Items listed in a dataset:

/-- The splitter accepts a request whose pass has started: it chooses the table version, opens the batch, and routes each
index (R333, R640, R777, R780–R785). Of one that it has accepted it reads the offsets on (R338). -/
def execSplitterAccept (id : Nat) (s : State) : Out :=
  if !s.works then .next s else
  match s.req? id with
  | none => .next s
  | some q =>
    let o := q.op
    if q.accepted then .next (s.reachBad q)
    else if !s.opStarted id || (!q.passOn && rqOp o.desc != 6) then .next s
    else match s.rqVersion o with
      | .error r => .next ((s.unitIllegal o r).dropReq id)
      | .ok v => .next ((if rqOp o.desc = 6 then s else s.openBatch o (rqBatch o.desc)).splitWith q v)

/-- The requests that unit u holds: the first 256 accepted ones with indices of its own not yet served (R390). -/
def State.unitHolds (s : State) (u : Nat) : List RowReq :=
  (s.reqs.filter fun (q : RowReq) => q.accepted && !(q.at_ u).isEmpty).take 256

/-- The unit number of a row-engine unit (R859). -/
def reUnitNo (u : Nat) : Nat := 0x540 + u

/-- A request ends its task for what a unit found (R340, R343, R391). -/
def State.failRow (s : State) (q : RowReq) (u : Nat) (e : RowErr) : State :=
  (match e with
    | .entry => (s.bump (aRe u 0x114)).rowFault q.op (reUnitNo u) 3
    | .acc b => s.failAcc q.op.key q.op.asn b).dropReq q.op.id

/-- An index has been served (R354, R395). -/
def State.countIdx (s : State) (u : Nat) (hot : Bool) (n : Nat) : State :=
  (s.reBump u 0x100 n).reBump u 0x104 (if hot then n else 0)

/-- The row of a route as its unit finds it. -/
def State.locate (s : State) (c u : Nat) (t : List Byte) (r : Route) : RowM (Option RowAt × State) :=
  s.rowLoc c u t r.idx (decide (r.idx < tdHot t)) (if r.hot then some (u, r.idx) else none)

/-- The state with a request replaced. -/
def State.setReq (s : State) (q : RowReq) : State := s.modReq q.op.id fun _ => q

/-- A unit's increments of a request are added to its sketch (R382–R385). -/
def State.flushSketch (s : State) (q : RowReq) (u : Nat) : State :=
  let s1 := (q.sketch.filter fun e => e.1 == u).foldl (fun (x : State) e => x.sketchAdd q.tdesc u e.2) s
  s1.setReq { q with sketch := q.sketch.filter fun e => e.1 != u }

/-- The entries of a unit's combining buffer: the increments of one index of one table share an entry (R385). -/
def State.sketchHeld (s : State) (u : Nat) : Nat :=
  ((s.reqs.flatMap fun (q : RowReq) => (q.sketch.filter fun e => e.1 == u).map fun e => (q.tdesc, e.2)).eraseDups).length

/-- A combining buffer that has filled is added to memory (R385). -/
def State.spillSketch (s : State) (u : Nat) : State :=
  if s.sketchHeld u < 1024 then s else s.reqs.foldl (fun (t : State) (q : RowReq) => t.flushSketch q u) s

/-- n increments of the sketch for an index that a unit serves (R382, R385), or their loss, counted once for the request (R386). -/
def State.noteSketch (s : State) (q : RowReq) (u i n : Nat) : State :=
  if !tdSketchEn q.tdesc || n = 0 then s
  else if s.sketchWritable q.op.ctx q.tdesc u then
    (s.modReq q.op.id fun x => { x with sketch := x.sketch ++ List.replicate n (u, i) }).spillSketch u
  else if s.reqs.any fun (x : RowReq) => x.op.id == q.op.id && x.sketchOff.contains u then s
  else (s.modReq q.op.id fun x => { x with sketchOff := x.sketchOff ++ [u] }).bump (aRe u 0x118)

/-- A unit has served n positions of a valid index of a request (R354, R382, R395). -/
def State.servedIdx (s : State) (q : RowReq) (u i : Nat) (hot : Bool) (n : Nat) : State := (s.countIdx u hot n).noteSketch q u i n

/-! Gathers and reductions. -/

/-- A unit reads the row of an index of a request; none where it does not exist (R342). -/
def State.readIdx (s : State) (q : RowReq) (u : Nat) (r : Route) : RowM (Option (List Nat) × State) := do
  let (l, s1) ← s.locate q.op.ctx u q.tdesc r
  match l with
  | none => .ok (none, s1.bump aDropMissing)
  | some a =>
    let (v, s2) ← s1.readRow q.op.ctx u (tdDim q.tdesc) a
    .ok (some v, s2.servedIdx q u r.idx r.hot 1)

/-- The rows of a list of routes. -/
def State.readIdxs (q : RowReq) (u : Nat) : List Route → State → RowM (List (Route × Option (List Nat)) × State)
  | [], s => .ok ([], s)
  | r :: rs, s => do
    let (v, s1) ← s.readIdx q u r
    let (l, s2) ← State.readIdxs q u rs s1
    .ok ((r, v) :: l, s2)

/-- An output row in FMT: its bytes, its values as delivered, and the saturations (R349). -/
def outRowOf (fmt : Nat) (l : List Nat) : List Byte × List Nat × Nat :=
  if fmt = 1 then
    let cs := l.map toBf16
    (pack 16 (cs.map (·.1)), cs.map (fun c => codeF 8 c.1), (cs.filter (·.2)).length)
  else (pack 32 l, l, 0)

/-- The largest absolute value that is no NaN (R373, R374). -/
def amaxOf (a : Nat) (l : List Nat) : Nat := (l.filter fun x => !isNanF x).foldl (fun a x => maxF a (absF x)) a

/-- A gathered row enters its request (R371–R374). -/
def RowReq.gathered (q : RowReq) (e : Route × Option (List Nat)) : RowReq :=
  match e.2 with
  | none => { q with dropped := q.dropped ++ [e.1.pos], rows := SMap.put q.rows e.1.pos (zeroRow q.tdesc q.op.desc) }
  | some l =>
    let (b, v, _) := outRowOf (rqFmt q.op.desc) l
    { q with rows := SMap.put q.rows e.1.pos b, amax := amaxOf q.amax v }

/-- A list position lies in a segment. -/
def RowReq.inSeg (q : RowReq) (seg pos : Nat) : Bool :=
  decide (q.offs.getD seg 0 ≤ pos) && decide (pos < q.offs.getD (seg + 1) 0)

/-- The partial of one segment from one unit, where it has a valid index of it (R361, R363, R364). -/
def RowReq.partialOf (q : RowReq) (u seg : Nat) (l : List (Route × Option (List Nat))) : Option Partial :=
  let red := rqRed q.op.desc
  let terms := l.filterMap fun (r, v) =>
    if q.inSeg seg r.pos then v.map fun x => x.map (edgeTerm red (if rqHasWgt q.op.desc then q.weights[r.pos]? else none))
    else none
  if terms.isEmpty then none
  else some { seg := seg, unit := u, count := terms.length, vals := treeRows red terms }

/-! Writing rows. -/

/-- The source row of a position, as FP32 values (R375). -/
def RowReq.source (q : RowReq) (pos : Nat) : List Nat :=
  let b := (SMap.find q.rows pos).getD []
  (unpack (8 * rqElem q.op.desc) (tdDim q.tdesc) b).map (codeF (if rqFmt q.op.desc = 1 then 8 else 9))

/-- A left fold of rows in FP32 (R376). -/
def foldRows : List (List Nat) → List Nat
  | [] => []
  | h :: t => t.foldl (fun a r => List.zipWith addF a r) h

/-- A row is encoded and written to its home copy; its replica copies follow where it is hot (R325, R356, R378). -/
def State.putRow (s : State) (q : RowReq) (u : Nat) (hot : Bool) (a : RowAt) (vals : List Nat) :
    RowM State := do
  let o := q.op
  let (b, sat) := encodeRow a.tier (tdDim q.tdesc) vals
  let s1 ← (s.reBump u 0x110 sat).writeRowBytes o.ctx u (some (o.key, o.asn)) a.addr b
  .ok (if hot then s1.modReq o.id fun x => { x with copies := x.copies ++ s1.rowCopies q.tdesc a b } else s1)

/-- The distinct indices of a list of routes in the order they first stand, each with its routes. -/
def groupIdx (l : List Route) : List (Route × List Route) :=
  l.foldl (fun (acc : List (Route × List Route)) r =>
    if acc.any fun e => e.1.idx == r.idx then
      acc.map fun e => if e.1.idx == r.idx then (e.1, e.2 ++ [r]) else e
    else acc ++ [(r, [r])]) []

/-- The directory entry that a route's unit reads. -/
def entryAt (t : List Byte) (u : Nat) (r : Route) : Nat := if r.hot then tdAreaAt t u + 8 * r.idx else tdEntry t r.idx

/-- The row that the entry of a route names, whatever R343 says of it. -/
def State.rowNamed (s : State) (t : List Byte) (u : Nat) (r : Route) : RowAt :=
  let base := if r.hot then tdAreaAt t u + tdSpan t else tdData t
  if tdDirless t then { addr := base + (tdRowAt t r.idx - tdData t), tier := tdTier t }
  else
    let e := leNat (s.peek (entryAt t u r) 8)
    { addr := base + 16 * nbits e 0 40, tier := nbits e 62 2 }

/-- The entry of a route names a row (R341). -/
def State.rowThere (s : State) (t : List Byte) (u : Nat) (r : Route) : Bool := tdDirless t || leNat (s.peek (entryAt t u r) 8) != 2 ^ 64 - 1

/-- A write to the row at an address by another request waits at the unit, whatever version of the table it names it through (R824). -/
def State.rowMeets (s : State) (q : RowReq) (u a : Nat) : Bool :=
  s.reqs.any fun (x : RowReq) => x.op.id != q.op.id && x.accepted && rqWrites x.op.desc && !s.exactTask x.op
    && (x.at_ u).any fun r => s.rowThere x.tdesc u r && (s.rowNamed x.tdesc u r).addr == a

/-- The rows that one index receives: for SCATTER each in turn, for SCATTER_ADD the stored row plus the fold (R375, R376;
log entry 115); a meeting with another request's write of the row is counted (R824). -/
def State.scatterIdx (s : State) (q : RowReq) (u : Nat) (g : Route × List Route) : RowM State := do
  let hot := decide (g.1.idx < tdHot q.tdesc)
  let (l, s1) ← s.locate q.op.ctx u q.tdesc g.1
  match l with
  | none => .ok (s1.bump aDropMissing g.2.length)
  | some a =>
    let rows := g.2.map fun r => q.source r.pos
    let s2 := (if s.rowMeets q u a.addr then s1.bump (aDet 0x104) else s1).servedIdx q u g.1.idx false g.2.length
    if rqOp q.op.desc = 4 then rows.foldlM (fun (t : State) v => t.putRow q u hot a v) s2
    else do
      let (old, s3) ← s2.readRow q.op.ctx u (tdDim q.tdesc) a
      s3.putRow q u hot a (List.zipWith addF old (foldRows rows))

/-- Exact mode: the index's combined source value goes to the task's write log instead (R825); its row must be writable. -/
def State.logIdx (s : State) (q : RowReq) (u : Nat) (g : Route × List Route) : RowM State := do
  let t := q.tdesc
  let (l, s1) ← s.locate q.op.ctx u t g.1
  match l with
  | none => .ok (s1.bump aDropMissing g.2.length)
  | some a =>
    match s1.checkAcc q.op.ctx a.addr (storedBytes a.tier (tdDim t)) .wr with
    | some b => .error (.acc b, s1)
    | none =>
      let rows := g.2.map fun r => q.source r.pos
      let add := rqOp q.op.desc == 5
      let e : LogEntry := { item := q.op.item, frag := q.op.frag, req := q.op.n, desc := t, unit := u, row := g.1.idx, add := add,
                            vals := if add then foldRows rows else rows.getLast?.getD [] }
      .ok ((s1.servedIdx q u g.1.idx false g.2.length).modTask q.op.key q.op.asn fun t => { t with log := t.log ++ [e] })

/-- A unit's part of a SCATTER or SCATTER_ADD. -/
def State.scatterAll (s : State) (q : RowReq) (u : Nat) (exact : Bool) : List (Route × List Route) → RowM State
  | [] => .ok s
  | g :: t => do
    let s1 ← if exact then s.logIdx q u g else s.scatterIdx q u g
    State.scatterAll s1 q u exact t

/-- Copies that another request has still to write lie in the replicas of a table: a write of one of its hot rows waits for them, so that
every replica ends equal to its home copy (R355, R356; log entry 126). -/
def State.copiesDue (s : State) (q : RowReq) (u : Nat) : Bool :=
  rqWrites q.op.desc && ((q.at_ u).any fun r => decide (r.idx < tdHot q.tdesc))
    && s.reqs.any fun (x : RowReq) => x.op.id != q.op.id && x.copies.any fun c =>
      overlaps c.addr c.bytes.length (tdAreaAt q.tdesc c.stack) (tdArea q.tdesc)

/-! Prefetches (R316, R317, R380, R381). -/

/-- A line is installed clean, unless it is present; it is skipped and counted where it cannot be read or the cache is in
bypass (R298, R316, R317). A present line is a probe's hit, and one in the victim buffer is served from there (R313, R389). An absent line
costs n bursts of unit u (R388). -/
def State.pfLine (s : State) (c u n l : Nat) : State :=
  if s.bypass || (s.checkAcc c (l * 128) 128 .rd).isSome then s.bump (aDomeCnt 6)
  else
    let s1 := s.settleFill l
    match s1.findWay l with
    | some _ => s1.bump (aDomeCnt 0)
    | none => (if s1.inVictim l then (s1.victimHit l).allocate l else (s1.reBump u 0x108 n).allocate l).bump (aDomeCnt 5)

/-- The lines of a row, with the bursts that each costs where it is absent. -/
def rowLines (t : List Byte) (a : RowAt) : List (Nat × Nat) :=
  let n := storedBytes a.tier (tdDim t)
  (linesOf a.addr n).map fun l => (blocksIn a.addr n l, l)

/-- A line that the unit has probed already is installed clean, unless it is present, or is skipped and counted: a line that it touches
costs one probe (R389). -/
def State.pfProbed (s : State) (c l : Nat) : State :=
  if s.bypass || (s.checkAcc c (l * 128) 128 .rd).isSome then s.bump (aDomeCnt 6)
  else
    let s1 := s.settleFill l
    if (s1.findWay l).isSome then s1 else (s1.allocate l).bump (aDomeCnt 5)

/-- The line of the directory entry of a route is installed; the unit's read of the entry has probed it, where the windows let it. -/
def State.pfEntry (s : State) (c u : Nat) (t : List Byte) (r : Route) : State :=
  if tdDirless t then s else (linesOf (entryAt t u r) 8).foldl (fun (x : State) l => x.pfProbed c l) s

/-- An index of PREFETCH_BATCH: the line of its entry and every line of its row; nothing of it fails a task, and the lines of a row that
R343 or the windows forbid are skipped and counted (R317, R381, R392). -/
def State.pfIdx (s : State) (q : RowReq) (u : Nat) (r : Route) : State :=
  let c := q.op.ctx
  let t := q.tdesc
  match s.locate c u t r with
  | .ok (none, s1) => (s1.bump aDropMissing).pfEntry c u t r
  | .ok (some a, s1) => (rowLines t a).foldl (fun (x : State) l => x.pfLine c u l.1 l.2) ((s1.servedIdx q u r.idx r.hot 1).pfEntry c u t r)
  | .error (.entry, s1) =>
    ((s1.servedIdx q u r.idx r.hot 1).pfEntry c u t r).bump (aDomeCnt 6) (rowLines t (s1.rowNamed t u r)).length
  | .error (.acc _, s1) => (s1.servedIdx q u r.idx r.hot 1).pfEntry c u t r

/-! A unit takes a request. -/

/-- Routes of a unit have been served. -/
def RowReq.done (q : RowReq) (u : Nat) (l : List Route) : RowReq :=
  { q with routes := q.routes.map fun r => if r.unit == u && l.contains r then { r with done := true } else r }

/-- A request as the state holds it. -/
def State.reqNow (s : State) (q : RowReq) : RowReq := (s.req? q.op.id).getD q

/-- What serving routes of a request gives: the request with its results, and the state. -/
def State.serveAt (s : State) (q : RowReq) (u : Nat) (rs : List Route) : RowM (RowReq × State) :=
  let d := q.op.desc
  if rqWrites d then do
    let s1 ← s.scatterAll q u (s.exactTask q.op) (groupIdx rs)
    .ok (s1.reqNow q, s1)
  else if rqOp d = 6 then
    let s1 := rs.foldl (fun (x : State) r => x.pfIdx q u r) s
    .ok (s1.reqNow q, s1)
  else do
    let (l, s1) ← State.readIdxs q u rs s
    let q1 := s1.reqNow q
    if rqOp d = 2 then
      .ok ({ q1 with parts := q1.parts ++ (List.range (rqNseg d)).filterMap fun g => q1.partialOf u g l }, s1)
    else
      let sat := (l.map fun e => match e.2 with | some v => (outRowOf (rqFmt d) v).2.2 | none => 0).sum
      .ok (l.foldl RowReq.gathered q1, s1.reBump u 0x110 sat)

_Your goal_: Retype only the stretch of lines above starting at the one with "vals := treeRows" and stopping at the one with "else acc ++ [(r, [r])]) []", exactly as written, with both kept.

_Reply to the task_:
  else some { seg := seg, unit := u, count := terms.length, vals := treeRows red terms }

/-! Writing rows. -/

/-- The source row of a position, as FP32 values (R375). -/
def RowReq.source (q : RowReq) (pos : Nat) : List Nat :=
  let b := (SMap.find q.rows pos).getD []
  (unpack (8 * rqElem q.op.desc) (tdDim q.tdesc) b).map (codeF (if rqFmt q.op.desc = 1 then 8 else 9))

/-- A left fold of rows in FP32 (R376). -/
def foldRows : List (List Nat) → List Nat
  | [] => []
  | h :: t => t.foldl (fun a r => List.zipWith addF a r) h

/-- A row is encoded and written to its home copy; its replica copies follow where it is hot (R325, R356, R378). -/
def State.putRow (s : State) (q : RowReq) (u : Nat) (hot : Bool) (a : RowAt) (vals : List Nat) :
    RowM State := do
  let o := q.op
  let (b, sat) := encodeRow a.tier (tdDim q.tdesc) vals
  let s1 ← (s.reBump u 0x110 sat).writeRowBytes o.ctx u (some (o.key, o.asn)) a.addr b
  .ok (if hot then s1.modReq o.id fun x => { x with copies := x.copies ++ s1.rowCopies q.tdesc a b } else s1)

/-- The distinct indices of a list of routes in the order they first stand, each with its routes. -/
def groupIdx (l : List Route) : List (Route × List Route) :=
  l.foldl (fun (acc : List (Route × List Route)) r =>
    if acc.any fun e => e.1.idx == r.idx then
      acc.map fun e => if e.1.idx == r.idx then (e.1, e.2 ++ [r]) else e
    else acc ++ [(r, [r])]) []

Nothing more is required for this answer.